Constructors in C#

C# is an Object-Oriented programming language and, as such, most of the concepts in C# relate to objects. But what is the thing that is responsible for creating objects in C#? Here is a hint: constructors. In this blog post, we will be discussing things like what constructors are and what the various types of constructors are that developers can define in C#.

What is a Constructor in C#?

Constructors are the method that is invoked whenever an object of a class or struct is instantiated. Constructors are mainly used for initializing private data members at the time when an object of a class is created. Each class in C# always has at least one constructor, even if the programmer does not define any constructor explicitly, a default constructor is created for that class. The default constructor initializes the data members to default; for example, properties having type numbers to zero and string and object types to null.

Syntax of a Constructor in C#

The C# constructor has the following syntax:

  class Example{
     
    //Constructor 
     Example(){
 
          // any C# legal statement
 
     }
  }

Here is some example code showing how to use a C# constructor:

public class Cars{
 
   // constructor
   public Cars(){
       // code
   }
}
 

In this example, as you can see, we have created a class named Cars, in which we have created a constructor with the same name as that of our class. Remember that the constructors are defined publicly, so they can be accessed from anywhere in the class.

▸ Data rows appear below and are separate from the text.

/-! ### PIERCTL: loading, swap, overlays and migration (R104, R110, R113, R115 to R120, R123, R127, R130) -/

/-- Loading and the swap (R110, R113, R115 to R118, R130): LOAD waits its turn or is refused; an image that passes admission is
announced and its copy begins, into the idle bank or to be installed, and one that fails is refused with its reason; the copy
stages the image or makes it active; ARM and CANCEL act in time or are refused or late; and STOP acts at the next tick. What the
specification leaves open in it is the model's choice: log entries 65 to 76, 161, 164, 165 and 205. -/
def Obligations.LoadAndSwap : Prop :=
  ∀ (s : State) (n : Fin 24), s.serves [.deck] →
    let k := s.sch n
    let banked := s.bit F.PIERCTL_PIER_CFG_BANKED n
    let src := s.rd F.PIERCTL_LOAD_SRC * 256
    let refused : Nat → State → Prop := fun why t =>
      SetsRaise s t [(F.PIERCTL_LOAD_STAT_STATE, 0, 0, 6), (F.PIERCTL_LOAD_STAT_REASON, 0, 0, why)] 0x211 n []
    let accepted : Nat → List (Fld × Nat × Nat × Nat) := fun st => [(F.PIERCTL_LOAD_STAT_REASON, 0, 0, 0),
      (F.PIERCTL_LOAD_STAT_ABORT_LATE, 0, 0, 0), (F.PIERCTL_LOAD_STAT_STATE, 0, 0, st)]
    let begun := s.modSch n fun k => { k with swapDone := false }
    let f := s.rd48 F.PIERCTL_SWAP_FRAME_LO F.PIERCTL_SWAP_FRAME_HI
    let c := s.physOf n
    let late := Completes (.swapCancel n) s fun t => Sets s t [(F.PIERCTL_LOAD_STAT_ABORT_LATE, 0, 0, 1)]
    (k.swapAt ≠ none → Completes (.loadSched n) s fun t => refused 16 t) ∧
    (k.swapAt = none → s.loadBarred n banked = true → Completes (.loadSched n) s fun t => refused 17 t) ∧
    (k.swapAt = none → s.loadBarred n banked = false → s.pier.loader = none →
      Completes (.loadSched n) s fun t =>
        Sets { begun with pier := { begun.pier with loader := some (.admitting n src banked) } } t
          (accepted 1 ++ [(F.PIERCTL_STAT_LOADER_BUSY, 0, 0, 1)])) ∧
    (k.swapAt = none → s.loadBarred n banked = false → s.pier.loader ≠ none →
      Completes (.loadSched n) s fun t =>
        Sets { begun with pier := { begun.pier with loadQueue := s.pier.loadQueue ++ [(n.val, src, banked)] } } t
          (accepted 1)) ∧
    (∀ a b, s.pier.loader = some (.admitting n a b) → s.loadBarred n b = true →
      Completes .admissionDone s fun t => ∃ v, refused 17 v ∧ t = v.loaderNext) ∧
    (∀ a b e, s.pier.loader = some (.admitting n a b) → s.loadBarred n b = false → s.examine n a b false = .error e →
      e.reason < 32 →
      (Completes .admissionDone s fun t => t.rd F.PIERCTL_LOAD_STAT_STATE = 6 ∧ t.rd F.PIERCTL_LOAD_STAT_REASON = e.reason ∧
        t.pier.sched = s.pier.sched ∧ t.pier.tcm = s.pier.tcm) ∧
      (e.at' = none → e.wcet = none → Completes .admissionDone s fun t => ∃ v, refused e.reason v ∧ t = v.loaderNext)) ∧
    (∀ a b i x, s.pier.loader = some (.admitting n a b) → s.loadBarred n b = false → s.examine n a b false = .ok (i, x) →
      (s.installs n b = false → Completes .admissionDone s fun t =>
        ∃ v, SetsRaise s v (x.toList.map fun w => (F.PIERCTL_LOAD_WCET, 0, 0, w % 2 ^ 32)) 0x210 n [] ∧
          t = { v with pier := { v.pier with loader := some (.copying n i false) } }) ∧
      (s.installs n b = true → Completes .admissionDone s fun t => t.pier.loader = some (.copying n i true))) ∧
    (∀ i : Image, s.pier.loader = some (.copying n i false) →
      Completes .bankCopyDone s fun t => (t.sch n).staged = some i ∧ (t.sch n).active = k.active ∧
        t.rd F.PIERCTL_PIER_STAT_STAGED n = 1 ∧ t.rd F.PIERCTL_LOAD_STAT_STATE = 2) ∧
    (∀ i : Image, s.pier.loader = some (.copying n i true) → i.codeLen ≤ tcmLimit i.banked → i.dataLen ≤ tcmLimit i.banked →
      Completes .bankCopyDone s fun t => (t.sch n).active = some i ∧ (t.sch n).startDue = true ∧
        t.schIs n .idle = true ∧ t.rd F.PIERCTL_LOAD_STAT_STATE = 4 ∧
        (∀ x < i.codeLen, t.tcmByte (c * 0x40000 + x) = s.dByte (i.src + 64 + x)) ∧
        (∀ x < i.dataLen, t.tcmByte (c * 0x40000 + 0x20000 + x) = s.dByte (i.src + 64 + i.codeLen + x))) ∧
    (k.staged = none → Completes (.swapArm n) s fun t => refused 18 t) ∧
    (k.staged ≠ none → f < s.frame + 2 → Completes (.swapArm n) s fun t => refused 19 t) ∧
    (k.staged ≠ none → s.frame + 2 ≤ f → k.swapAt ≠ none ∨ s.admitting = true →
      Completes (.swapArm n) s fun t => refused 16 t) ∧
    (∀ i, k.staged = some i → s.frame + 2 ≤ f → k.swapAt = none → s.admitting = false →
      Completes (.swapArm n) s fun t => SetsThen (s.modSch n fun k => { k with swapAt := some f, swapDone := false }) t
        (accepted 3 ++ [(F.PIERCTL_PIER_STAT_SWAP_ARMED, n.val, 0, 1)]) (·.mirror (.swap n f i.crc))) ∧
    (∀ at', k.swapAt = some at' → s.running = false ∨ s.frame + 1 < at' →
      Completes (.swapCancel n) s fun t => SetsThen (s.modSch n fun k => { k with swapAt := none }) t
        (accepted 5 ++ [(F.PIERCTL_PIER_STAT_SWAP_ARMED, n.val, 0, 0)]) (·.mirror (.swap n 0 0))) ∧
    (∀ at', k.swapAt = some at' → s.running = true → at' ≤ s.frame + 1 → late) ∧
    (k.swapAt = none → k.swapDone = true → late) ∧
    (k.swapAt = none → k.swapDone = false → Completes (.swapCancel n) s fun t => t = s) ∧
    (s.schIs n .running = true ∨ s.schIs n .idle = true →
      Completes (.stopSched n) s fun t => Sets (s.modSch n fun k => { k with stopDue := true }) t
        [(F.PIERCTL_LOAD_STAT_REASON, 0, 0, 0), (F.PIERCTL_LOAD_STAT_ABORT_LATE, 0, 0, 0)]) ∧
    (s.schIs n .running = false → s.schIs n .idle = false → Completes (.stopSched n) s fun t => t = s)

/-- Background tasks, overlays and migration (R104, R120, R123, R127, R128): a slice that is spent ends the turn, stopped
background tasks run again, an overlay inside its region is copied and one outside is refused, and a schedule goes on on its
spare, or is lost when its image's CRC no longer holds. What the specification leaves open in it is the model's choice: log
entries 48, 49, 70 to 76 and 206. -/
def Obligations.OverlayAndMigration : Prop :=
  ∀ (s : State) (n : Fin 24) (mask : BitVec 4) (c : CoreId), s.serves [.deck] →
    let src := s.rd F.PIERCTL_PIER_OVL_SRC n * 4
    let off := s.rd F.PIERCTL_PIER_OVL_DST n * 4
    let words := s.rd F.PIERCTL_PIER_OVL_CTL_WORDS n
    let busy := s.bit F.PIERCTL_PIER_OVL_CTL_BUSY n
    let fits := ∃ i : Image, (s.sch n).active = some i ∧ i.ovlOff ≤ off ∧ off + 4 * words ≤ i.ovlOff + i.ovlLen ∧
      inOverlay src (4 * words) = true
    let base := s.physOf n * 0x40000 + (if s.bankB (s.physOf n) then 0x10000 else 0)
    let copy := s.pier.overlay.find? fun x => x.1 == n.val
    (s.domOn (coreDom c) = true → s.inBackground c = true →
      Completes (.bpSliceExpiry c) s fun t =>
        t = (s.setCore c { (s.core c).spend (s.core c).slice with pair := none }).bpLeave c) ∧
    (s.domOn (coreDom c) = true → s.inBackground c = false → Completes (.bpSliceExpiry c) s fun t => t = s) ∧
    (∀ i : Image, (s.sch n).active = some i →
      Completes (.bpRestart n mask) s fun t =>
        ∀ e ∈ i.tasks, e.background = true → e.order < 4 → mask.toNat.testBit e.order = true →
          t.mapBit F.PIERCTL_PIER_BP_CTL_RUNNING e.order n = true) ∧
    ((s.sch n).active = none → Completes (.bpRestart n mask) s fun t => t = s.bpTurn (s.physOf n)) ∧
    (busy = false → fits →
      Completes (.ovlStart n) s fun t =>
        Sets { s with pier := { s.pier with overlay := s.pier.overlay ++ [(n.val, src, off, words)] } } t
          [(F.PIERCTL_PIER_OVL_CTL_BUSY, n, 0, 1)]) ∧
    (busy = false → ¬ fits →
      Completes (.ovlStart n) s fun t => Sets s t [(F.PIERCTL_PIER_OVL_CTL_REFUSED, n, 0, 1)]) ∧
    (busy = true → Completes (.ovlStart n) s fun t => t = s) ∧
    (∀ a o w, copy = some (n.val, a, o, w) →
      Completes (.ovlCopyDone n) s fun t => t.rd F.PIERCTL_PIER_OVL_CTL_BUSY n = 0 ∧
        t.pier.overlay = (s.pier.overlay.filter fun x => x.1 != n.val) ∧
        ∀ b, t.tcmByte b = if base + o ≤ b ∧ b < base + o + 4 * w then s.dByte (a + (b - (base + o))) else s.tcmByte b) ∧
    (copy = none → Completes (.ovlCopyDone n) s fun t => t = s) ∧
    (∀ old new, s.pier.loader = some (.migrating n old new) → new < 24 →
      ((∀ i ∈ (s.sch n).images, s.imgCrc i.src i.len = i.crc) →
        Completes .migrationCopyDone s fun t => t.physOf n = new ∧ (t.sch n).resumeDue = true ∧
          (t.sch n).active = (s.sch n).active ∧ (t.sch n).staged = (s.sch n).staged) ∧
      ((∃ i ∈ (s.sch n).images, s.imgCrc i.src i.len ≠ i.crc) →
        Completes .migrationCopyDone s fun t => t.schIs n .retired = true ∧ new ∈ t.pier.spares ∧
          (t.sch n).active = (s.sch n).active))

Features of Constructors in C#

The following are some common features of constructors in C#:

  • Constructors have the same name as that of the class
  • You can create as many constructors as you want
  • You can create only one static constructor within a class
  • Constructors in a static class cannot be parameterized
  • Constructors do not return any value. They also do not have any return type – not even void

Read: An Object Oriented Programming (OOP) Primer in C#

Types of Constructors

So, you should now have an idea of what constructors are and what their significance is in Object-oriented programming. In the next section, we will be discussing the different types of constructors you can define in C# according to your application needs.

Default Constructor

Default constructors do not take any arguments. If you do not create any constructor in a class, C# will create a default constructor to instantiate the class objects and initialize the default values to the data members (non-static variables), as depicted in the following C# code-snippet:

     class Car
     {
         public string brand, model;
 
         // Default Constructor
 
         public Car()
         {
            brand = "Ford";
            model = "Mustang";
         }
     }
 
    class Program
    {
        static void Main(string[] args)
        {
            Car carObj = new Car();
            Console.WriteLine(carObj.brand);
            Console.WriteLine(carObj.model);
            Console.WriteLine("\nPress Enter Key to Exit");
            Console.ReadLine();
        }
    }
 
 

In this example, we have created a class named Car and defined the constructor method Car() without any parameter. This constructor is called Default constructor because when we instantiate an object of this class, this constructor will be automatically called by the runtime and initializes those parameter values.

So, if you execute this program, you will get the following output:

C# Constructors

Parameterized Constructors in C#

In C#, if you create any constructor with at least one parameter then it will be called a parameterized constructor. Each instance of the class is initialized with the defined parameter values.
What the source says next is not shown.